Xue Fei, Michels Karin B
Obstetrics and Gynecology Epidemiology Center, Department of Obstetrics, Gynecology and Reproductive Biology, Brigham and Women's Hospital, Harvard Medical School, and Department of Epidemiology, Harvard School of Public Health, Boston, MA, USA.
Obstetrics and Gynecology Epidemiology Center, Department of Obstetrics, Gynecology and Reproductive Biology, Brigham and Women's Hospital, Harvard Medical School, and Department of Epidemiology, Harvard School of Public Health, Boston, MA, USA.
Lancet Oncol. 2007 Dec;8(12):1088-1100. doi: 10.1016/S1470-2045(07)70377-7.
Emerging evidence suggests an association between female prenatal experience and her subsequent risk of developing breast cancer. Potential underlying mechanisms include variation in amounts of maternal endogenous sex hormones and growth hormones, germ-cell mutations, formation of cancer stem-cells, and other genetic or epigenetic events. We reviewed and summarised quantitatively the available data on intrauterine exposures and risk of breast cancer.
We systematically searched for studies that assessed association between perinatal factors and risk of breast cancer. We reviewed separately each of the perinatal factors, including birthweight, birth length, parental age at delivery, gestational age, intrauterine exposure to diethylstilbestrol, twin membership, maternal pre-eclampsia or eclampsia, and other factors.

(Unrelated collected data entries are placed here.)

/-- A run that ends by itself leaves its results in the registers, and nothing else changes before its completion. -/
theorem bistRecord_ended (s : State) (t : BistRun) (logic mem pats misr : Nat) (f : Option BistFail) :
    let c := f.getD ⟨0, 0, 0, 0, 0⟩
    ∃ u : State, s.bistRecord t logic mem pats misr f false = u.finish t.origin
        { r0 := logic + 4 * mem, r1 := c.cls + 256 * c.inst, r2 := c.addr, r3 := c.bit + 256 * c.slice } ∧
      Logs s u ∧ u.rd Reg.BIST.LAST.TARGET = t.code % 128 ∧
      u.rd Reg.BIST.LAST.LOGIC = logic % 4 ∧ u.rd Reg.BIST.LAST.MEM = mem % 4 ∧ u.rd Reg.BIST.LAST.ABORTED = 0 ∧
      u.rd Reg.BIST.LAST.COUNT = (s.rd Reg.BIST.LAST.COUNT + 1) % 65536 ∧
      (logic ≠ 3 → u.rd Reg.BIST.MISR.SIGNATURE = misr % 2 ^ 64 ∧ u.rd Reg.BIST.LAST_PAT.PATTERNS = pats % 2 ^ 32) ∧
      (mem ≠ 3 → u.rd Reg.BIST.FAIL_MEM.CLASS = c.cls % 256 ∧ u.rd Reg.BIST.FAIL_MEM.INSTANCE = c.inst % 256 ∧
        u.rd Reg.BIST.FAIL_ADDR.ADDR = c.addr % 2 ^ 32) := by
  intro c
  unfold bistRecord
  extract_lets s1 s2 c' s3
  have hc : c' = c := by
    unfold c c'
    cases f <;> rfl
  clear_value c c'
  subst hc
  have hs1 : Logs s s1 := .wr (.wr (.wr (.wr (.wr (.refl s)))))
  have hs2 : Logs s s2 := .ite hs1 (.wr (.wr hs1))
  refine ⟨s3, rfl, ?_, ?_⟩
  · exact .ite hs2 (.wr (.wr (.wr (.wr (.wr hs2)))))
  · -- the fields of a kind are written only where it ran
    by_cases hl : logic = 3 <;> by_cases hm : mem = 3 <;>
      simp [s3, s2, s1, hl, hm, State.rd_wr_ne, State.wrB, State.countWrap, bitVal]

end State

/-! ## Slices that fail a test in C_OFF (R119, R120, R471) -/

namespace State

/-- From `s` to `t` test failures of a course in C_OFF have been put on file: the retire maps and the notes for the next
C_ON only grow, and nothing else differs. -/
structure Files (s t : State) : Prop where
  rest : ∃ c m, t = { s with cal := c, retire := m }
  mapped : ∀ n j, j < 68 → j ∈ Tab.get [] s.retire n → j ∈ Tab.get [] t.retire n
  noted : ∀ n j, j ∈ (s.calOf n).tested → j ∈ (t.calOf n).tested

theorem Files.refl (s : State) : Files s s := ⟨⟨_, _, rfl⟩, fun _ _ _ h => h, fun _ _ h => h⟩

theorem Files.trans {s t u : State} (h : Files s t) (h' : Files t u) : Files s u := by
  obtain ⟨_, _, ht⟩ := h.rest
  obtain ⟨_, _, hu⟩ := h'.rest
  exact ⟨⟨_, _, by rw [hu, ht]⟩, fun n j hj hm => h'.mapped n j hj (h.mapped n j hj hm),
    fun n j hn => h'.noted n j (h.noted n j hn)⟩

theorem Files.coursePow {s t : State} (h : Files s t) (c : Nat) : t.coursePow c = s.coursePow c := by
  obtain ⟨_, _, rfl⟩ := h.rest
  rfl

theorem Files.nvmOpen {s t : State} (h : Files s t) : t.nvmOpen = s.nvmOpen := by
  obtain ⟨_, _, rfl⟩ := h.rest
  rfl

/-- The retire map of a lane with slice `i` in it. -/
def mapWith (m : List Nat) (i : Nat) : List Nat := (List.range 68).filter fun j => m.contains j || j == i

theorem mem_mapWith {m : List Nat} {i j : Nat} : j ∈ mapWith m i ↔ j < 68 ∧ (j ∈ m ∨ j = i) := by
  simp [mapWith]

theorem mapWith_length (m : List Nat) (i : Nat) : (mapWith m i).length ≤ m.length + 1 := by
  have hsub : mapWith m i ⊆ i :: m := fun j hj => by
    obtain ⟨-, hj⟩ := mem_mapWith.mp hj
    exact List.mem_cons.mpr hj.symm
  exact (List.subperm_of_subset (List.nodup_range.filter _) hsub).length_le

variable {s : State} {n i : Nat}

/-- A failing slice enters the retire map where it may, else the notes. -/
theorem bistRetire_off (h : s.coursePow (courseOf n) = .off) : s.bistRetire n i =
    if (Tab.get [] s.retire n).contains i then s
    else if s.nvmOpen && decide ((Tab.get [] s.retire n).length < 4) then
      { s with retire := Tab.set [] s.retire n (mapWith (Tab.get [] s.retire n) i) }
    else s.setCal n { s.calOf n with tested := (s.calOf n).tested ++ [i] } := if_pos h

theorem bistRetire_files (h : s.coursePow (courseOf n) = .off) : Files s (s.bistRetire n i) := by
  rw [bistRetire_off h]
  split
  · exact .refl s
  · split
    · refine ⟨⟨_, _, rfl⟩, fun k j hj hm => ?_, fun _ _ hn => hn⟩
      by_cases hk : k = n
      · subst hk
        rw [Tab.get_set_same]
        exact mem_mapWith.mpr ⟨hj, .inl hm⟩
      · rwa [Tab.get_set_ne _ _ _ _ _ _ hk]
    · refine ⟨⟨_, _, rfl⟩, fun _ _ _ hm => hm, fun k j hn => ?_⟩
      by_cases hk : k = n
      · subst hk
        rw [calOf_setCal_same]
        exact List.mem_append_left _ hn
      · rwa [calOf_setCal_ne _ _ hk]

/-- A failure adds no more than one slice to a map. -/
theorem bistRetire_length (h : s.coursePow (courseOf n) = .off) (k : Nat) :
    (Tab.get [] (s.bistRetire n i).retire k).length ≤ (Tab.get [] s.retire k).length + 1 := by
  rw [bistRetire_off h]
  split
  · omega
  · split
    · by_cases hk : k = n
      · subst hk
        rw [Tab.get_set_same]
        exact mapWith_length ..
      · rw [Tab.get_set_ne _ _ _ _ _ _ hk]
        omega
    · show (Tab.get [] s.retire k).length ≤ _
      omega

theorem bistRetire_mapped (h : s.coursePow (courseOf n) = .off) (hi : i < 68) (hopen : s.nvmOpen = true)
    (hroom : (Tab.get [] s.retire n).length < 4) : i ∈ Tab.get [] (s.bistRetire n i).retire n := by
  rw [bistRetire_off h]
  split
  · next hm => simpa using hm
  · rw [if_pos (by simp [hopen, hroom]), Tab.get_set_same]
    exact mem_mapWith.mpr ⟨hi, .inr rfl⟩

theorem bistRetire_noted (h : s.coursePow (courseOf n) = .off) (hopen : s.nvmOpen = false) :
    (s.bistRetire n i).retire = s.retire ∧
      (i ∈ Tab.get [] s.retire n ∨ i ∈ ((s.bistRetire n i).calOf n).tested) := by
  rw [bistRetire_off h]
  split
  · next hm => exact ⟨rfl, .inl (by simpa using hm)⟩
  · rw [if_neg (by simp [hopen]), calOf_setCal_same]
    exact ⟨rfl, .inr (by simp)⟩

/-- The failures of a run, as lane and slice, put on file one by one. -/
def bistRetires (s : State) (l : List (Nat × Nat)) : State := l.foldl (fun t p => t.bistRetire p.1 p.2) s

theorem bistRetires_files {l : List (Nat × Nat)} (h : ∀ p ∈ l, s.coursePow (courseOf p.1) = .off) :
    Files s (s.bistRetires l) := by
  refine List.foldlRecOn l _ (.refl s) fun t ht p hp => ht.trans (bistRetire_files ?_)
  rw [ht.coursePow]
  exact h p hp

theorem bistRetires_mapped {l : List (Nat × Nat)} (h : ∀ p ∈ l, s.coursePow (courseOf p.1) = .off)
    (hopen : s.nvmOpen = true) {p : Nat × Nat} (hp : p ∈ l) (hi : p.2 < 68)
    (hroom : (Tab.get [] s.retire p.1).length + l.length ≤ 4) :
    p.2 ∈ Tab.get [] (s.bistRetires l).retire p.1 := by
  induction l generalizing s with
  | nil => simp at hp
  | cons q l ih =>
    have hq := h q (.head _)
    have hfile := bistRetire_files (i := q.2) hq
    have hl : ∀ x ∈ l, (s.bistRetire q.1 q.2).coursePow (courseOf x.1) = .off := fun x hx => by
      rw [hfile.coursePow]
      exact h x (.tail _ hx)
    rw [List.length_cons] at hroom
    obtain rfl | hp := List.mem_cons.mp hp
    · exact (bistRetires_files hl).mapped _ _ hi (bistRetire_mapped hq hi hopen (by omega))
    · refine ih (s := s.bistRetire q.1 q.2) hl (hfile.nvmOpen.trans hopen) hp ?_
      have := bistRetire_length (i := q.2) hq p.1
      omega

theorem bistRetires_noted {l : List (Nat × Nat)} (h : ∀ p ∈ l, s.coursePow (courseOf p.1) = .off)
    (hopen : s.nvmOpen = false) : (s.bistRetires l).retire = s.retire ∧ ∀ p ∈ l,
      p.2 ∈ Tab.get [] s.retire p.1 ∨ p.2 ∈ ((s.bistRetires l).calOf p.1).tested := by
  induction l generalizing s with
  | nil => exact ⟨rfl, fun p hp => by simp at hp⟩
  | cons q l ih =>
    have hq := h q (.head _)
    have hfile := bistRetire_files (i := q.2) hq
    have hl : ∀ x ∈ l, (s.bistRetire q.1 q.2).coursePow (courseOf x.1) = .off := fun x hx => by
      rw [hfile.coursePow]
      exact h x (.tail _ hx)
    obtain ⟨hsame, hnote⟩ := bistRetire_noted (i := q.2) hq hopen
    obtain ⟨hrest, hnotes⟩ := ih hl (hfile.nvmOpen.trans hopen)
    refine ⟨hrest.trans hsame, fun p hp => ?_⟩
    obtain rfl | hp := List.mem_cons.mp hp
    · exact hnote.imp_right ((bistRetires_files hl).noted _ _)
    · rw [← hsame]
      exact hnotes p hp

We identified 57 studies published between Oct 1, 1980, and June 21, 2007. Increased risk of breast cancer was noted with increased birthweight (relative risk [RR] 1.15 [95% CI 1.09-1.21]), birth length (1.28 [1.11-1.48]), higher maternal age (1.13 [1.02-1.25]), and paternal age (1.12 [1.05-1.19]). Decreased risk of breast cancer was noted for maternal pre-eclampsia and eclampsia (0.48 [0.30-0.78]) and twin membership (0.93 [0.87-1.00]). No association was noted between risk of breast cancer and gestational age at birth (0.95 [0.71-1.26]) or maternal diethylstilbestrol treatment (1.40 [0.86-2.28]).

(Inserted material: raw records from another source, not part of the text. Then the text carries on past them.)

-- ==== Sys2Proof/Machine/Flags.lean ====
section
/-! DEFINITION. Every computation of the status flags (R17, R18): the status byte, the two flag events of the frame, the
clear of a status read, and the two flags the rendering sets. -/

namespace Sys2Proof.Machine

/-- The byte a status read returns (R17, R103). -/
def statusByte (p : Ppu) : Byte :=
  ((BitVec.ofBool p.vblank).setWidth 8 <<< 7) ||| ((BitVec.ofBool p.s0hit).setWidth 8 <<< 6)
    ||| ((BitVec.ofBool p.overflow).setWidth 8 <<< 5) ||| (p.ioLatch &&& 0x1F#8)

/-- A status read's side effects: clears the vblank flag and the write toggle (R103). -/
def statusReadEffect (p : Ppu) : Ppu := { p with vblank := false, w := false }

/-- The event at (241, 1): the vblank flag, then the NMI if enabled (R123). -/
def vblankStart (s : State) : State :=
  let s := s.setPpu { s.ppu with vblank := true }
  if ctrlNmi s.ppu.ctrl then signalNmi s else s

/-- The event at (261, 1): all three flags fall (R124). -/
def clearFlags (s : State) : State := s.setPpu { s.ppu with vblank := false, s0hit := false, overflow := false }

/-- The flag events of a tick (R121 step 1). -/
def flagEvents (s : State) : State :=
  if s.ppu.scanline = 241 ∧ s.ppu.dot = 1 then vblankStart s
  else if s.ppu.scanline = 261 ∧ s.ppu.dot = 1 then clearFlags s
  else s

/-- When a pixel sets the sprite-0 hit flag (R150): `fromUnit0` says that unit 0's pixel is the one `SprPixel` returned. -/
def sprite0Hit (s : State) (x : Nat) (p sp : BitVec 2) (fromUnit0 : Bool) : Bool :=
  fromUnit0 && s.ppu.spr0Line && p != 0#2 && sp != 0#2 && maskShowBg s.ppu.mask && maskShowSpr s.ppu.mask
    && !(s.cfg.sprite0X255Excluded && x == 255)

/-- Under `NMI_ON_CTRL_ENABLE`, a PPUCTRL write that turns `ctrl.nmi` on during vblank signals NMI (R101). -/
def nmiOnCtrlWrite (cfg : Params) (p : Ppu) (d : Byte) : Bool :=
  cfg.nmiOnCtrlEnable && !ctrlNmi p.ctrl && ctrlNmi d && p.vblank

end Sys2Proof.Machine
end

The intrauterine environment contributes to the predisposition of women to breast cancer in adulthood. The in-utero mechanisms responsible for such predisposition need to be elucidated.
新出现的证据表明,女性产前经历与其随后患乳腺癌的风险之间存在关联。潜在的潜在机制包括母体内源性激素和生长激素量的变化、生殖细胞突变、癌症干细胞的形成以及其他遗传或表观遗传事件。我们对宫内暴露与乳腺癌风险的现有数据进行了综述和定量总结。

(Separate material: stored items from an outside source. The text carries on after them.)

theorem RoundTrip.mmc1PrgLoR (o : BitVec 14) : RoundTrip.Statement (.mmc1PrgLoR o) := by
  intro _ slot hv
  obtain rfl : some Variant.mmc1 = slot := by simpa [Instr.rowIn, Instr.variant?] using hv
  simp [encode, cartWord, decodeCartR, not_chr_of_prg (prgLoAddr_bits_15_1 o)]

theorem RoundTrip.mmc1PrgHiR (o : BitVec 14) : RoundTrip.Statement (.mmc1PrgHiR o) := by
  intro _ slot hv
  obtain rfl : some Variant.mmc1 = slot := by simpa [Instr.rowIn, Instr.variant?] using hv
  simp [encode, cartWord, decodeCartR, not_chr_of_prg (prgHiAddr_bits_15_1 o)]

theorem RoundTrip.mmc1ChrLoR (o : BitVec 12) : RoundTrip.Statement (.mmc1ChrLoR o) := by
  intro _ slot hv
  obtain rfl : some Variant.mmc1 = slot := by simpa [Instr.rowIn, Instr.variant?] using hv
  simp [encode, cartWord, decodeCartR]

theorem RoundTrip.mmc1ChrHiR (o : BitVec 12) : RoundTrip.Statement (.mmc1ChrHiR o) := by
  intro _ slot hv
  obtain rfl : some Variant.mmc1 = slot := by simpa [Instr.rowIn, Instr.variant?] using hv
  simp [encode, cartWord, decodeCartR]

theorem RoundTrip.mmc1ChrW (o : BitVec 13) (d : Byte) : RoundTrip.Statement (.mmc1ChrW o d) := by
  intro _ slot hv
  obtain rfl : some Variant.mmc1 = slot := by simpa [Instr.rowIn, Instr.variant?] using hv
  simp [encode, cartWord, decodeCartW]

theorem RoundTrip.mmc1Peek (a : Addr) : RoundTrip.Statement (.mmc1Peek a) := by
  intro _ slot hv
  obtain rfl : some Variant.mmc1 = slot := by simpa [Instr.rowIn, Instr.variant?] using hv
  simp [encode, cartWord, decodeCartP]

theorem RoundTrip.mmc1UnmappedR (a : Addr) : RoundTrip.Statement (.mmc1UnmappedR a) := by
  intro h slot hv
  simp [Instr.wf, Variant.maps] at h
  obtain rfl : some Variant.mmc1 = slot := by simpa [Instr.rowIn, Instr.variant?] using hv
  simp [encode, cartWord, decodeCartR, h]

theorem RoundTrip.mmc1UnmappedW (a : Addr) (d : Byte) : RoundTrip.Statement (.mmc1UnmappedW a d) := by
  intro h slot hv
  simp [Instr.wf, Variant.maps] at h
  obtain rfl : some Variant.mmc1 = slot := by simpa [Instr.rowIn, Instr.variant?] using hv
  simp [encode, cartWord, decodeCartW, h]

theorem RoundTrip.uxromWBank (o : BitVec 15) (d : Byte) : RoundTrip.Statement (.uxromWBank o d) := by
  intro _ slot hv
  obtain rfl : some Variant.uxrom = slot := by simpa [Instr.rowIn, Instr.variant?] using hv
  simp [encode, cartWord, decodeCartW, not_chr_of_prg (prgAddr_bits_15_1 o)]

theorem RoundTrip.uxromPrgLoR (o : BitVec 14) : RoundTrip.Statement (.uxromPrgLoR o) := by
  intro _ slot hv
  obtain rfl : some Variant.uxrom = slot := by simpa [Instr.rowIn, Instr.variant?] using hv
  simp [encode, cartWord, decodeCartR, not_chr_of_prg (prgLoAddr_bits_15_1 o)]

theorem RoundTrip.uxromPrgHiR (o : BitVec 14) : RoundTrip.Statement (.uxromPrgHiR o) := by
  intro _ slot hv
  obtain rfl : some Variant.uxrom = slot := by simpa [Instr.rowIn, Instr.variant?] using hv
  simp [encode, cartWord, decodeCartR, not_chr_of_prg (prgHiAddr_bits_15_1 o)]

theorem RoundTrip.uxromChrR (o : BitVec 13) : RoundTrip.Statement (.uxromChrR o) := by
  intro _ slot hv
  obtain rfl : some Variant.uxrom = slot := by simpa [Instr.rowIn, Instr.variant?] using hv
  simp [encode, cartWord, decodeCartR]

theorem RoundTrip.uxromChrW (o : BitVec 13) (d : Byte) : RoundTrip.Statement (.uxromChrW o d) := by
  intro _ slot hv
  obtain rfl : some Variant.uxrom = slot := by simpa [Instr.rowIn, Instr.variant?] using hv
  simp [encode, cartWord, decodeCartW]

theorem RoundTrip.uxromPeek (a : Addr) : RoundTrip.Statement (.uxromPeek a) := by
  intro _ slot hv
  obtain rfl : some Variant.uxrom = slot := by simpa [Instr.rowIn, Instr.variant?] using hv
  simp [encode, cartWord, decodeCartP]

theorem RoundTrip.uxromUnmappedR (a : Addr) : RoundTrip.Statement (.uxromUnmappedR a) := by
  intro h slot hv
  simp [Instr.wf, Variant.maps] at h
  obtain rfl : some Variant.uxrom = slot := by simpa [Instr.rowIn, Instr.variant?] using hv
  simp [encode, cartWord, decodeCartR, h]

theorem RoundTrip.uxromUnmappedW (a : Addr) (d : Byte) : RoundTrip.Statement (.uxromUnmappedW a d) := by
  intro h slot hv
  simp [Instr.wf, Variant.maps] at h
  obtain rfl : some Variant.uxrom = slot := by simpa [Instr.rowIn, Instr.variant?] using hv
  simp [encode, cartWord, decodeCartW, h]

theorem RoundTrip.cnromWBank (o : BitVec 15) (d : Byte) : RoundTrip.Statement (.cnromWBank o d) := by
  intro _ slot hv
  obtain rfl : some Variant.cnrom = slot := by simpa [Instr.rowIn, Instr.variant?] using hv
  simp [encode, cartWord, decodeCartW, not_chr_of_prg (prgAddr_bits_15_1 o)]

theorem RoundTrip.cnromChrR (o : BitVec 13) : RoundTrip.Statement (.cnromChrR o) := by
  intro _ slot hv
  obtain rfl : some Variant.cnrom = slot := by simpa [Instr.rowIn, Instr.variant?] using hv
  simp [encode, cartWord, decodeCartR]

theorem RoundTrip.cnromChrW (o : BitVec 13) (d : Byte) : RoundTrip.Statement (.cnromChrW o d) := by
  intro _ slot hv
  obtain rfl : some Variant.cnrom = slot := by simpa [Instr.rowIn, Instr.variant?] using hv
  simp [encode, cartWord, decodeCartW]

theorem RoundTrip.cnromPrgR (o : BitVec 15) : RoundTrip.Statement (.cnromPrgR o) := by
  intro _ slot hv
  obtain rfl : some Variant.cnrom = slot := by simpa [Instr.rowIn, Instr.variant?] using hv
  simp [encode, cartWord, decodeCartR, not_chr_of_prg (prgAddr_bits_15_1 o)]

theorem RoundTrip.cnromPeek (a : Addr) : RoundTrip.Statement (.cnromPeek a) := by
  intro _ slot hv
  obtain rfl : some Variant.cnrom = slot := by simpa [Instr.rowIn, Instr.variant?] using hv
  simp [encode, cartWord, decodeCartP]

theorem RoundTrip.cnromUnmappedR (a : Addr) : RoundTrip.Statement (.cnromUnmappedR a) := by
  intro h slot hv
  simp [Instr.wf, Variant.maps] at h
  obtain rfl : some Variant.cnrom = slot := by simpa [Instr.rowIn, Instr.variant?] using hv
  simp [encode, cartWord, decodeCartR, h]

我们系统地搜索了评估围产期因素与乳腺癌风险之间关联的研究。我们分别审查了每个围产期因素,包括出生体重、出生身长、父母分娩年龄、孕周、宫内暴露于己烯雌酚、双胞胎身份、母亲先兆子痫或子痫以及其他因素。
我们确定了1980年10月1日至2007年6月21日期间发表的57项研究。出生体重增加(相对风险[RR]1.15[95%CI 1.09 - 1.21])、出生身长增加(1.28[1.11 - 1.48])、母亲年龄较大(1.13[1.02 - 1.25])和父亲年龄较大(1.12[1.05 - 1.19])时,乳腺癌风险增加。母亲先兆子痫和子痫(0.48[0.30 - 0.78])以及双胞胎身份(0.93[0.87 - 1.00])时,乳腺癌风险降低。未发现乳腺癌风险与出生时的孕周(0.95[0.71 - 1.26])或母亲己烯雌酚治疗(1.40[0.86 - 2.28])之间存在关联。
子宫内环境导致女性成年后患乳腺癌的易感性。需要阐明导致这种易感性的宫内机制。